St. John Vianney: Also known as the Cure d'Ars, St. John Vianney was born May 8, 1786 in Dardilly, France. The spiritual revolution that he brought about in his parish at Ars was one of the marvels of nineteenth-century France. John Vianney was the fourth of six children raised in a Catholic home that helped the poor and housed St. Benedict Joseph Labre when he traveled. 

          During the anticlerical Terror phase of the French Revolution that forced priests to work in secret, John received his catechism instructions and made his first confession and First Communion in private at the age of 13. At the age of 18 he began his studies for the priesthood under the Abbe' Balley, pastor at Ecully.  

          Discouraged by his lack of scholastic ability and his failure to comprehend Latin lectures forced John Vianney to discontinue training for priesthood. He made a pilgrimage to the shrine of St. John Regis at La Louvesc and was then called up for military service. Through a strange set of circumstances, his unit left without him, and after the general amnesty of 1810 he began formal studies for the priesthood but found the subjects difficult to master. He sought private tutoring. It was a long battle with the books but John Vianney was ordained a priest at Grenoble in 1815 and was sent as an assistant to his former teacher, the Abbe' Balley.  

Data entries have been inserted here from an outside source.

-- ==== Sys2Proof/Proofs/ExactTerms.lean ====
section
/-! Proofs/ExactTerms.lean: the arithmetic of spec/40_numerics.md R82 with an operand of 1, which is exact on every real, and
with `+0` on the left, and the results of R82, R86 and R131 that are never `-0`. -/

namespace Sys2Proof

/-! ### One as an operand -/

/-- Rounding gives a number of the format back, the sign of a zero included (R82). -/
theorem F32.round_mag_eq (s : Bool) (e : Fin 255) (f : BitVec 23) : F32.round s (F32.mag e f) 1 = .fin s e f := by
  by_cases hmag : F32.mag e f = 0
  · obtain ⟨rfl, rfl⟩ := F32.mag_eq_zero_iff.mp hmag
    rw [hmag]
    exact F32.round_zero s Nat.one_pos
  · obtain ⟨hfin, hunits⟩ := round_mag s e f
    refine F32.eq_of_units_eq hfin rfl ?_ hunits
    rw [hunits, ← abs_ne_zero, abs_signed]
    exact_mod_cast hmag

/-- 1 is 2^149 units (R80). -/
theorem F32.mag_one : F32.mag 127 0 = 2 ^ 149 := by decide

theorem F32.one_mul (a : F32) : F32.one.mul a = a := by
  cases a with
  | nan => rfl
  | inf s => cases s <;> rfl
  | fin s e f =>
    simp only [F32.one, F32.mul, F32.mag_one, Nat.mul_comm (2 ^ 149), F32.round_scale _ _ (Nat.two_pow_pos 149),
      F32.round_mag_eq, Bool.false_bne]

theorem F32.mul_one (a : F32) : a.mul .one = a := by
  cases a with
  | nan => rfl
  | inf s => cases s <;> rfl
  | fin s e f =>
    simp only [F32.one, F32.mul, F32.mag_one, F32.round_scale _ _ (Nat.two_pow_pos 149), F32.round_mag_eq,
      Bool.bne_false]

theorem F32.div_one (a : F32) : a.div .one = a := by
  have hne : (2 : ℕ) ^ 149 ≠ 0 := (Nat.two_pow_pos 149).ne'
  cases a with
  | nan => rfl
  | inf s => cases s <;> rfl
  | fin s e f =>
    simp only [F32.one, F32.div, F32.mag_one, if_neg hne, F32.round_scale _ _ (Nat.two_pow_pos 149), F32.round_mag_eq,
      Bool.bne_false]

/-! ### `+0` on the left -/

theorem F32.add_comm (a b : F32) : a.add b = b.add a := by
  cases a <;> cases b <;> simp only [F32.add]
  case inf.inf s t => cases s <;> cases t <;> rfl
  case fin.fin s e f t e' f' => rw [Int.add_comm, Bool.and_comm]

/-- `+0` plus a real changes no real but `-0` (R82). -/
theorem F32.posZero_add {a : F32} (h : a ≠ .negZero) : F32.zero.add a = a := by
  rw [F32.add_comm, F32.add_posZero h]

/-- `+0` times a finite real is a zero (R82). -/
theorem F32.zero_mul_of_isFinite {a : F32} (ha : a.isFinite = true) : ∃ s, F32.zero.mul a = .fin s 0 0 := by
  obtain ⟨s, e, f, rfl⟩ := F32.exists_fin ha
  refine ⟨false != s, ?_⟩
  simp only [F32.mul, F32.zero, F32.mag_zero, Nat.zero_mul]
  exact F32.round_zero _ (Nat.two_pow_pos 149)

/-! ### Results that are not `-0` -/

/-- A difference is `-0` only for `-0` less `+0` (R82). -/
theorem F32.sub_eq_negZero {a b : F32} (h : a.sub b = .negZero) : a = .negZero ∧ b = .zero := by
  obtain ⟨ha, hb⟩ := F32.add_eq_negZero h
  refine ⟨ha, ?_⟩
  cases b with
  | nan | inf => cases hb
  | fin s e f => simpa [F32.neg, F32.negZero, F32.zero] using hb

/-- `frac` of a zero of either sign is `+0`, and no other difference gives `-0` (R86). -/
theorem F32.frac_ne_negZero (a : F32) : a.frac ≠ .negZero := by
  intro h
  obtain ⟨rfl, hfloor⟩ := F32.sub_eq_negZero h
  rw [F32.negZero, F32.floor_zero] at hfloor
  cases hfloor

theorem F32.exists_fin_false {a : F32} (ha : a.isFinite = true) (h : 0 ≤ a.units) (hne : a ≠ .negZero) :
    ∃ e f, a = .fin false e f := by
  obtain ⟨s, e, f, rfl⟩ := F32.exists_fin ha
  cases s with
  | false => exact ⟨e, f, rfl⟩
  | true =>
    simp only [units_fin, signed, if_true] at h
    obtain ⟨rfl, rfl⟩ := F32.mag_eq_zero_iff.mp (by omega : F32.mag e f = 0)
    exact absurd rfl hne

/-- Rounding keeps the sign (R82). -/
theorem F32.round_false_ne_negZero (n d : ℕ) : F32.round false n d ≠ .negZero := by
  unfold F32.round F32.pack F32.negZero
  dsimp only
  split_ifs <;> simp

/-- The triangle (R131) is never `-0` at a position: its first part is a product of two reals of positive sign, the others
are differences with a nonzero number. -/
theorem tri_frac_ne_negZero (a : F32) : Reference.tri (Reference.frac a) ≠ .negZero := by
  cases a with
  | nan => decide
  | inf s => cases s <;> decide
  | fin s e f =>
    have hfin : (F32.fin s e f).isFinite = true := rfl
    obtain ⟨e', f', hpos⟩ := F32.exists_fin_false (F32.isFinite_frac hfin) (F32.frac_units_range hfin).1
      (F32.frac_ne_negZero _)
    have hx : Reference.frac (.fin s e f) = .fin false e' f' := hpos
    rw [hx]
    unfold Reference.tri
    split_ifs
    · exact F32.round_false_ne_negZero _ _
    · intro h
      exact absurd (F32.sub_eq_negZero h).1 (by decide)
    · intro h
      exact absurd (F32.sub_eq_negZero h).2 (by decide)

end Sys2Proof
end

          In 1818 he was assigned to Ars as parish priest and remained there for the rest of his life. As pastor of Ars, John Vianney encountered people who were indifferent and quite comfortable with their style of living. He fasted and prayed, visited every family in his parish, taught catechism, and by his preaching led his people back to the practice of their religion. The chief labor of the Cure d'Ars was the direction of souls. It had not been long when people began coming to him from other parishes. His instruction was simple in language, full of imagery drawn from daily life and country scenes, but deep in faith and the love of God. In eight years he thoroughly restored religion in the parish, organized religious guilds, and fostered truly Christian homes. 

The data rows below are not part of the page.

/-- BATTERY for a slot (R139). -/
def batteryReport (g : PortNo) (k : RackSlot) (level : Nat) (s : State) : State :=
  match s.racks[g].slots[k].occupant with
  | .empty | .unregistered => s
  | .receiver r => batteryUpdate g r level s

/-- A receiver charged full: battery 100, no grant, no charge queue place; DOCKED_CHARGING becomes
DOCKED_READY, and a pool member takes the place of its level (R139; log entry 21). -/
def chargeFull (g : PortNo) (r : RecNo) (d : ReceiverData) (s : State) : State :=
  let s := s.noteReceiver r fun d => { d with battery := 100 }
  if d.state = .faulty then s
  else
    let s := chargeLeave g r (freeGrant g r s)
    let s := if d.state = .dockedCharging then
        enterPool r (s.changeReceiver r fun d => { d with state := .dockedReady })
      else poolMove r s
    issueGrants g s

/-- CHARGE_DONE for a slot (R139). -/
def chargeReport (g : PortNo) (k : RackSlot) (s : State) : State :=
  match s.racks[g].slots[k].occupant with
  | .empty | .unregistered => s
  | .receiver r =>
    match s.receivers[r].data with
    | none => s
    | some d => chargeFull g r d s

/-! ### Docking (R127 to R129) -/

/-- The record that holds a receiver id (R114: at most one). -/
def recordOf (s : State) (id : BitVec 24) : Option RecNo :=
  (fins 320).find? fun r => s.receivers[r].data.map (·.id) == some id

/-- The lowest-numbered free record (R114). -/
def freeRecord (s : State) : Option RecNo := (fins 320).find? fun r => s.receivers[r].data.isNone

/-- A receiver id: 0 and 16777215 are none (R129). -/
def validReceiverId (id : BitVec 24) : Bool := id != 0 && id != 0xFFFFFF

/-- A receiver placed in a slot (R128 steps 1 to 5). -/
def placeReceiver (g : PortNo) (k : RackSlot) (r : RecNo) (level : Nat) (s : State) : State :=
  let battery := min 100 level
  let state := byBattery s battery
  let s := s.modSlot g k fun e => { e with occupant := .receiver r }
  let s := s.changeReceiver r fun d =>
    { d with state := state, place := some (g, k), dockStamp := some s.clock, battery := battery
             charging := false, keyedProgram := none, outfit := none, issueStamp := none
             loanDeadline := none, unconfirmed := false }
  let s := issueGrants g (chargeSettle g r s)
  if state = .dockedReady then enterPool r s else s

/-- A known receiver docked: one that was out on a program is counted as returned and owes an UNKEY
(R128). -/
def dockKnown (g : PortNo) (k : RackSlot) (r : RecNo) (d : ReceiverData) (level : Nat) (s : State) :
    State :=
  let s :=
    if d.state = .issued ∨ d.state = .overdue then
      let s := match d.keyedProgram with
        | none => s
        | some p => countReturn p s
      s.modRack g (Rack.placeUnkey k)
    else s
  placeReceiver g k r level s

/-- An unknown receiver docked: the lowest free record takes it, or the slot holds an unregistered
occupant, with FLEET_FULL for a valid id (R129). -/
def dockUnknown (g : PortNo) (k : RackSlot) (id : BitVec 24) (level : Nat) (s : State) : State :=
  let unregistered := s.modSlot g k fun e => { e with occupant := .unregistered }
  if validReceiverId id then
    match freeRecord s with
    | some r =>
      let d : ReceiverData :=
        { id := id, state := .stray, place := none, dockStamp := none, battery := 0, charging := false
          keyedProgram := none, outfit := none, issueStamp := none, loanDeadline := none
          unconfirmed := false }
      placeReceiver g k r level (s.modReceiver r fun x => { x with data := some d })
    | none =>
      queueNotice .fleetFull (subjectOf g.val) (subjectOf k.val) (id.setWidth 16) unregistered
  else unregistered

/-- The receiver undocked from where it is recorded docked (R127 case 3). -/
def undockElsewhere (id : BitVec 24) (s : State) : State :=
  match recordOf s id with
  | none => s
  | some r =>
    match placeOf s r with
    | none => s
    | some (g, k) => undockReceiver g k r s

/-- The receiver looked up and docked (R127, end). -/
def dockFound (g : PortNo) (k : RackSlot) (id : BitVec 24) (level : Nat) (s : State) : State :=
  match recordOf s id with
  | none => dockUnknown g k id level s
  | some r =>
    match s.receivers[r].data with
    | none => s
    | some d => dockKnown g k r d level s

/-- The slot holds the receiver that a DOCK names (R127 case 1). -/
def alreadyThere (s : State) (g : PortNo) (k : RackSlot) (id : BitVec 24) : Option RecNo :=
  match s.racks[g].slots[k].occupant with
  | .empty | .unregistered => none
  | .receiver r => if s.receivers[r].data.map (·.id) = some id then some r else none

/-- DOCK (R127). -/
def dockReport (g : PortNo) (k : RackSlot) (id : BitVec 24) (level : Nat) (s : State) : State :=
  match alreadyThere s g k id with
  | some r => batteryUpdate g r level (s.noteReceiver r fun d => { d with unconfirmed := false })
  | none => dockFound g k id level (undockElsewhere id (undockSlot g k s))

/-! ### Cancelled orders and closed tours (R124, R131) -/

/-- The receiver's KEY is in flight at its rack. -/
def keyFlying (s : State) (place : Option (PortNo × RackSlot)) : Bool :=
  match place with
  | none => false
  | some (g, k) =>
    match s.racks[g].flying with
    | some (.key k' _) => k' == k
    | _ => false

/-- A receiver of a cancelled order whose KEY is in flight keeps KEYING without an order (R124 step 2). -/
def cancelFlying (n : BitVec 16) (r : RecNo) (s : State) : State :=
  match s.receivers[r].data with
  | none => s
  | some d =>
    if d.state = .keying ∧ d.outfit = some n ∧ keyFlying s d.place = true then
      s.noteReceiver r fun d => { d with outfit := none }
    else s

/-- The slot's waiting KEY removed from its rack's key queue (R124 step 3). -/
def dropWaitingKey (place : Option (PortNo × RackSlot)) (s : State) : State :=
  match place with
  | none => s
  | some (g, k) => s.modRack g fun e =>
    e.withWaiting (e.waiting.filter fun o =>
      match o with
      | .key k' _ => !(k' == k)
      | .unkey _ => true)

/-- A receiver of a cancelled order whose KEY waits is DOCKED_READY again (R124 step 3). -/
def cancelWaiting (n : BitVec 16) (r : RecNo) (s : State) : State :=
  match s.receivers[r].data with
  | none => s
  | some d =>
    if d.state = .keying ∧ d.outfit = some n then
      enterPool r ((dropWaitingKey d.place s).changeReceiver r fun d =>
        { d with state := .dockedReady, keyedProgram := none, outfit := none })
    else s

/-- The receivers KEYING for an order whose KEY is in flight. -/
def flyingFor (s : State) (n : BitVec 16) : Nat :=
  ((fins 320).filter fun r =>
    match s.receivers[r].data with
    | none => false
    | some d => d.state == .keying && d.outfit == some n && keyFlying s d.place).length

/-- An order cancelled (R124). -/
def cancelOrder (n : BitVec 16) (s : State) : State :=
  let s := { s with outfits := s.outfits.filter fun o => !(o.number == n) }
  let s := forEach (fins 320) (cancelFlying n) s
  forEach (fins 320) (cancelWaiting n) s

/-- A KEYED receiver of a closing tour is unkeyed (R131 step 2). -/
def closeKeyed (t : TourNo) (r : RecNo) (s : State) : State :=
  match s.receivers[r].data with
  | none => s
  | some d =>
    match d.state, d.keyedProgram with
    | .keyed, some p =>
      if tourOf p = t then
        let state := byBattery s d.battery
        let s := s.changeReceiver r fun d => { d with state := state, keyedProgram := none }
        let s := uncountKeyed p s
        let s := match d.place with
          | none => s
          | some (g, k) => s.modRack g (Rack.placeUnkey k)
        if state = .dockedReady then enterPool r s else s
      else s
    | _, _ => s

/-- An ISSUED receiver of a closing tour is OVERDUE, without a notice (R131 step 3). -/
def closeIssued (t : TourNo) (r : RecNo) (s : State) : State :=
  match s.receivers[r].data with
  | none => s
  | some d =>
    if d.state = .issued ∧ d.keyedProgram.map tourOf = some t then
      s.changeReceiver r fun d => { d with state := .overdue, loanDeadline := none }
    else s

/-- The closure of a tour at the fleet unit (R131). Its orders are cancelled one by one, and the selection after
each serves every order then queued, a younger one of the same tour too (DESIGN CHOICE, log entry 38). -/
def closeFleet (t : TourNo) (s : State) : State :=
  let s := forEach ((s.outfits.filter fun o => o.tour == t).map (·.number)) cancelOrder s
  let s := forEach (fins 320) (closeKeyed t) s
  forEach (fins 320) (closeIssued t) s

/-- The loan deadline of an ISSUED receiver expires (R126). -/
def loanExpiry (r : RecNo) (s : State) : State :=
  match s.receivers[r].data with
  | none => s
  | some d =>
    if d.state = .issued ∧ s.due d.loanDeadline = true then
      let out := (s.clock - d.issueStamp.getD s.clock).toNat / 60000
      queueNotice .receiverOverdue (subjectOf r.val)
        (d.keyedProgram.map fun p => BitVec.ofNat 16 p.val) (BitVec.ofNat 16 out)
        (s.changeReceiver r fun d => { d with state := .overdue, loanDeadline := none })
    else s

/-! ### Offline and inventory (R145 to R147) -/

/-- The rack's own part of going offline (R145 steps 1 to 3). -/
def Rack.dark (e : Rack) : Rack :=
  { e with online := false, inventory := false, inventoryDeadline := none, grants := []
           chargeQueue := [], keyQueue := [], inFlight := false, attempts := 0, keyDeadline := none
           abandoned := [] }

/-- A KEYING receiver returned to DOCKED_READY, its slot owing an UNKEY (R114, R134, R145 step 4). -/
def returnKeying (r : RecNo) (s : State) : State :=
  match s.receivers[r].data with
  | none => s
  | some d =>
    if d.state = .keying then
      let s := s.changeReceiver r fun d =>
        { d with state := .dockedReady, keyedProgram := none, outfit := none }
      match d.place with
      | none => s
      | some (g, k) => s.modRack g fun e => e.owe k true
    else s

/-- A KEYING receiver of a rack that goes offline, with its order's S (R145 step 4). -/
def loseKeying (r : RecNo) (s : State) : State :=
  match s.receivers[r].data with
  | none => s
  | some d =>
    if d.state = .keying then modOrderOf d.outfit OutfitOrder.lostOne (returnKeying r s) else s

/-- A rack goes offline (R145). -/
def rackOffline (g : PortNo) (s : State) : State :=
  let records := recordsIn s g
  let s := s.modRack g Rack.dark
  let s := forEach records (fun r s =>
    (poolLeave r s).noteReceiver r fun d => { d with charging := false }) s
  let s := runSelection (forEach records loseKeying s)
  queueNotice .rackOffline (subjectOf g.val) none
    (BitVec.ofNat 16 (slotRecords s.racks[g]).length) s

/-- An INVENTORY order sent, with its deadline (R146). -/
def sendInventory (g : PortNo) (s : State) : State :=
  (handFrame g (.order .inventory) s).modRack g fun e =>
    { e with inventoryDeadline := some (s.after Config.inventoryDeadlineMs) }

/-- A slot without its unregistered occupant (R146 step 2). -/
def SlotEntry.cleared (e : SlotEntry) : SlotEntry :=
  match e.occupant with
  | .unregistered => SlotEntry.initial
  | .empty | .receiver _ => e

/-- An inventory starts (R146). -/
def startInventory (g : PortNo) (s : State) : State :=
  let s := forEach (recordsIn s g) (fun r s =>
    s.noteReceiver r fun d => { d with unconfirmed := true }) s
  sendInventory g (s.modRack g fun e =>
    { e with slots := mapTable (fun _ x => x.cleared) e.slots, inventory := true })

/-- The inventory deadline expires: the order is sent again (R146). -/
def inventoryExpiry (g : PortNo) (s : State) : State :=
  if s.racks[g].inventory = true ∧ s.due s.racks[g].inventoryDeadline = true then sendInventory g s
  else s

/-- A receiver still unconfirmed at the end of an inventory is undocked (R147 step 1). -/
def reconcile (g : PortNo) (k : RackSlot) (s : State) : State :=
  match s.racks[g].slots[k].occupant with
  | .empty | .unregistered => s
  | .receiver r =>
    if (s.receivers[r].data.map (·.unconfirmed)).getD false then undockReceiver g k r s else s

/-- The UNKEY owed for a slot (R147 step 2). -/
def placeOwed (g : PortNo) (k : RackSlot) (s : State) : State :=
  match s.racks[g].slots[k].occupant with
  | .empty | .unregistered => s
  | .receiver r =>
    match s.receivers[r].data with
    | none => s
    | some d =>
      if (d.state = .dockedCharging ∨ d.state = .dockedReady) ∧ s.racks[g].slots[k].unkeyOwed = true then
        s.modRack g (Rack.placeUnkey k)
      else s

/-- A DOCKED_READY receiver of a rack that came online (R147 step 5). -/
def enterIfReady (r : RecNo) (s : State) : State :=
  if s.receivers[r].data.map (·.state) = some .dockedReady then enterPool r s else s

/-- INVENTORY_END (R147 steps 1 to 5; step 6 is the sending at the event's end). -/
def inventoryDone (g : PortNo) (s : State) : State :=
  if s.racks[g].inventory then
    let s := forEach (fins 40) (reconcile g) s
    let s := forEach (fins 40) (placeOwed g) s
    let s := s.modRack g fun e =>
      { e with inventory := false, inventoryDeadline := none, online := true }
    let s := issueGrants g (chargeAll g s)
    forEach (recordsIn s g) enterIfReady s
  else s

/-! ### The meanings of the rack reports -/

/-- A rack report taken: its payload when a RACK port takes the frame and the report is of this kind
(R167, R178), and the sendings at the event's end (R142). -/
def rackReport (p : PortNo) (frame : List Byte) (code : Nat) (f : List Byte → State → State)
    (s : State) : Host.Outcome State Fault Refusal :=
  s.running fun s =>
    match receive p .report frame s with
    | none => s
    | some payload => if byteAt payload 0 = code then sendKeys (f payload s) else s

/-- The slot a report names; above 39 the report is discarded (R178). -/
def withSlot (f : RackSlot → State → State) (payload : List Byte) (s : State) : State :=
  match toFin 40 (byteAt payload 1) with
  | none => s
  | some k => f k s

/-- DOCK (R127). -/
def execDock (p : PortNo) (frame : List Byte) (s : State) : Host.Outcome State Fault Refusal :=
  rackReport p frame 1 (fun payload =>
    withSlot (fun k => dockReport p k (BitVec.ofNat 24 (tripleAt payload 2)) (byteAt payload 5))
      payload) s

/-- UNDOCK (R125). -/
def execUndock (p : PortNo) (frame : List Byte) (s : State) : Host.Outcome State Fault Refusal :=
  rackReport p frame 2 (withSlot (undockSlot p)) s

          St. John Vianney's work as a confessor is his most remarkable accomplishment. People came from all over France by the thousands to be his penitents. He was usually in the confessional most of the day. In winter months he spent 11 to 12 hours each day reconciling people with God. In the summer it increased to 16 hours. As his fame spread, more hours were consumed in serving God. Even the few hours of sleep he would allow himself were frequently times when he was harassed by the devil who for thirty years disturbed him with strange phenomena. Who but a man of vision could keep going with increasing strength.  

          Worn out by work and austerities, John Vianney died on August 4th, 1859 at the age of seventy-three. He was beatified by Pope St. Pius X in 1905 and canonized by Pope Pius XI in 1925. In 1929 he was declared the patron of parish priests. His feast day is August 4th. By hard work and prayer, and his own living example, St. John Vianney transformed his whole parish into a model Christian community. To bring about change we have to work, pray and become living models of the Christian life ourselves.  

  

Questions: 

1)   Where and how do I get the strength to complete the difficult tasks that the Father asks? 

2)   What is my vision for my life at this time?